Why Massenet’s CENDRILLON Makes Me Sad.
As delightful as the Metropolitan Opera’s new production of Massenet’s CENDRILLON was, which I was fortunate to have seen on opening night Thursday, the whole evening was filled with melancholy for me, because my mind drifted back to Milan in the late 1970s, when I “saw” this opera for the first time at La Scala.
My friend Grant Goodman and I were spending the summer in Italy, and Milan was the second stop on the itinerary. We had just toured the magnificent Duomo, including the breath-taking rococo steeples on the expansive rooftop, and now we were just sauntering around the plaza near La Scala. Frederica von Stade, one of Grant’s favorite singers, was appearing in a production of Massenet’s CENDRILLON, but we didn’t have tickets.
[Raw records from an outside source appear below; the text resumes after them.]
/-! ## Management port -/

/-- R161: a transfer to another address is none of the port's, and bytes after a reset has abandoned their transfer are answered NACK, and
no data driven, until the next START; R162, R164: an item number above 0Dh is refused and the pointer kept, the item number alone moves
the pointer, and each byte the table of R164 refuses (but those of CONFIG and COMMAND, whose statements say it) is answered NACK with
every byte after it, the bytes before it standing. That all this holds while RST# is low too, and that in HALTED too the item pointer,
the fields of GUARD_EDIT and the selects are stored, is the model's reading (log entries 33 and 34, DEDUCED). That acks and readData
record what the port put on SDA is the model's choice (log entry 14). -/
def Obligations.TransferIsAddressedAndChecked : Prop :=
  ∀ (s : State) (target : BitVec 7), s.mgmt.transfer = none →
    let written := fun (bytes : List Byte) => exec (.registerWrite ⟨some target, true⟩ bytes) s
    let acked := fun (yes no : Nat) => List.replicate yes true ++ List.replicate no false
    (∀ stop bytes count, ¬s.addressed target →
      exec (.registerWrite ⟨some target, stop⟩ bytes) s = .next s ∧ exec (.configWrite ⟨some target, stop⟩ bytes) s = .next s ∧
      exec (.faultRead ⟨some target, stop⟩ count) s = .next s) ∧
    (∀ stop bytes count,
      let t := { s with mgmt := { s.mgmt with acks := acked 0 bytes.length } }
      exec (.registerWrite ⟨none, stop⟩ bytes) s = .next t ∧ exec (.configWrite ⟨none, stop⟩ bytes) s = .next t ∧
      exec (.faultRead ⟨none, stop⟩ count) s = .next { s with mgmt := { s.mgmt with readData := [] } }) ∧
    (∀ (item : Byte) rest, s.addressed target →
      (13 < item.toNat →
        written (item :: rest) = .next { s with mgmt := { s.mgmt with acks := acked 1 (rest.length + 1) } }) ∧
      (item.toNat ≤ 13 → written [item] = .next { s with mgmt := { s.mgmt with pointer := item, acks := acked 2 0 } }) ∧
      (∀ b, firstByteRefused item b →
        written (item :: b :: rest) =
          .next { s with mgmt := { s.mgmt with pointer := item, acks := acked 2 (rest.length + 1) } })) ∧
    (∀ (sel b : Byte) rest, s.addressed target → sel.toNat < 8 →
      written (0x07 :: sel :: b :: rest) =
        .next { s with mgmt := { s.mgmt with
          pointer := 0x07, liveSel := Fin.ofNat 8 sel.toNat, acks := acked 3 (rest.length + 1) } }) ∧
    (∀ (sel index b : Byte) rest, s.addressed target → sel.toNat < 2 →
      written (0x0A :: sel :: index :: b :: rest) =
        .next { s with mgmt := { s.mgmt with
          pointer := 0x0A, bankSel := if sel = 0 then .b0 else .b1, entrySel := index, acks := acked 4 (rest.length + 1) } }) ∧
    (∀ (sel a2 a1 a0 b2 b1 b0 p r : Byte) rest, s.addressed target → sel.toNat < 8 →
      let i := Fin.ofNat 8 sel.toNat
      let ranged : GuardEntry :=
        { s.mgmt.edit[i] with first := (a2 ++ a1 ++ a0).setWidth 20, last := (b2 ++ b1 ++ b0).setWidth 20 }
      let policed := { ranged with policy := if p = 0 then .plain else if p = 1 then .journaled else .locked }
      let stored := fun (g : GuardEntry) (yes no : Nat) =>
        { s with mgmt := { s.mgmt with pointer := 0x06, editSel := i, edit := s.mgmt.edit.set i g, acks := acked yes no } }
      (2 < p.toNat →
        written (0x06 :: sel :: a2 :: a1 :: a0 :: b2 :: b1 :: b0 :: p :: rest) = .next (stored ranged 9 (rest.length + 1))) ∧
      (p.toNat ≤ 2 → 1 < r.toNat →
        written (0x06 :: sel :: a2 :: a1 :: a0 :: b2 :: b1 :: b0 :: p :: r :: rest) = .next (stored policed 10 (rest.length + 1))))

/-- R162, R165, R168 to R171: transfers to GUARD_EDIT, to the selects of GUARD_LIVE and BANK_VIEW, and to COMMAND, of any number of bytes:
each field takes effect with its last byte, a field left unfinished keeps its former value, and a byte past the item's end is acknowledged
and discarded. The command byte sets both parameters to 0, and its command is due to be taken once the transfer ends; a command byte that
R164 refuses stores nothing. That all this holds while RST# is low too, and that in HALTED too the item pointer, the fields of GUARD_EDIT
and the selects are stored, is the model's reading (log entries 33 and 34, DEDUCED), and so is that the command waits in the field `due` for
the row that takes it (log entry 15, DEDUCED). That acks records what the port put on SDA is the model's choice (log entry 14). -/
def Obligations.RegistersAreWritten : Prop :=
  ∀ (s : State) (target : BitVec 7), s.addressed target → s.mgmt.transfer = none →
    let written := fun (bytes : List Byte) => exec (.registerWrite ⟨some target, true⟩ bytes) s
    (∀ (sel a2 a1 a0 b2 b1 b0 p r : Byte) (tail rest : List Byte),
      sel.toNat < 8 → p.toNat ≤ 2 → r.toNat ≤ 1 → tail.length < 3 →
      let i := Fin.ofNat 8 sel.toNat
      let g0 : GuardEntry := s.mgmt.edit[i]
      let g1 := { g0 with first := (a2 ++ a1 ++ a0).setWidth 20 }
      let g2 := { g1 with last := (b2 ++ b1 ++ b0).setWidth 20 }
      let g3 := { g2 with policy := if p = 0 then .plain else if p = 1 then .journaled else .locked }
      let g4 := { g3 with action := if r = 0 then .drop else .dropAndReset }
      let stored := fun (g : GuardEntry) (bytes : List Byte) =>
        { s with mgmt := { s.mgmt with
          pointer := 0x06, editSel := i, edit := s.mgmt.edit.set i g, acks := List.replicate (bytes.length + 1) true } }
      let gives := fun (g : GuardEntry) (bytes : List Byte) => written bytes = .next (stored g bytes)
      gives g0 ([0x06, sel] ++ tail) ∧ gives g1 ([0x06, sel, a2, a1, a0] ++ tail) ∧
      gives g2 [0x06, sel, a2, a1, a0, b2, b1, b0] ∧ gives g3 [0x06, sel, a2, a1, a0, b2, b1, b0, p] ∧
      gives g4 ([0x06, sel, a2, a1, a0, b2, b1, b0, p, r] ++ rest)) ∧
    (∀ sel : Byte, sel.toNat < 8 →
      written [0x07, sel] =
        .next { s with mgmt := { s.mgmt with pointer := 0x07, liveSel := Fin.ofNat 8 sel.toNat, acks := [true, true, true] } }) ∧
    (∀ sel index : Byte, sel.toNat < 2 →
      let selected := if sel = 0 then BankId.b0 else .b1
      written [0x0A, sel] =
        .next { s with mgmt := { s.mgmt with pointer := 0x0A, bankSel := selected, acks := [true, true, true] } } ∧
      written [0x0A, sel, index] =
        .next { s with mgmt := { s.mgmt with
          pointer := 0x0A, bankSel := selected, entrySel := index, acks := [true, true, true, true] } }) ∧
    (∀ (code a3 a2 a1 a0 b3 b2 b1 b0 : Byte) (tail rest : List Byte), tail.length < 4 →
      let gives := fun (a b : DWord) (bytes : List Byte) =>
        written bytes = .next { s with mgmt := { s.mgmt with
          pointer := 0x0C, command := ⟨code, a, b, some code⟩, acks := List.replicate (bytes.length + 1) true } }
      (s.controllerWorks ∧ (s.mgmt.status.status ≠ .busy ∨ code = 0x07) →
        gives 0 0 ([0x0C, code] ++ tail) ∧ gives (a3 ++ a2 ++ a1 ++ a0) 0 ([0x0C, code, a3, a2, a1, a0] ++ tail) ∧
        gives (a3 ++ a2 ++ a1 ++ a0) (b3 ++ b2 ++ b1 ++ b0) ([0x0C, code, a3, a2, a1, a0, b3, b2, b1, b0] ++ rest)) ∧
      (¬s.controllerWorks ∨ (s.mgmt.status.status = .busy ∧ code ≠ 0x07) →
        written ([0x0C, code] ++ rest) = .next { s with mgmt := { s.mgmt with
          pointer := 0x0C, acks := true :: true :: List.replicate (rest.length + 1) false } }))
Luckily, we were soon approached by a scalper who offered two tickets at exorbitant prices, even though he admitted one of the seats had “a limited view of the stage.” Grant paid no heed, and paid for the tickets.
The seats were on the last row of the uppermost balcony, and my seat, the one with “a limited view of the stage,” was actually behind a white column around which I had to shift, now left and now right, in order to catch a glimpse of what’s going on below. I soon gave up, and settled back with my eyes closed, content to just listen. Grant laughed uproariously through much of the evening. He did offer to trade seats with me a number of times, but he was enjoying the opera too much for me to deny him the full experience.
At the end of that summer, and for many years afterwards, Grant said that seeing his beloved Frederica von Stade in Massenet’s CENDRILLON In Milan was an unexpected dream come true, and that I was such a good sport to watch the whole opera with him from behind a white column on the last row of the uppermost balcony at La Scala.
At the Metropolitan Opera the other night, my seat in the center section of the orchestra was six rows from the stage. But, as delightful as the production was, as luminous as Joyce DiDonato always is, I closed my eyes, listening to the music, pretending that Grant Goodman was still sitting beside me, laughing throughout the evening, even though it has now been four years since he died and left us, and I was sad.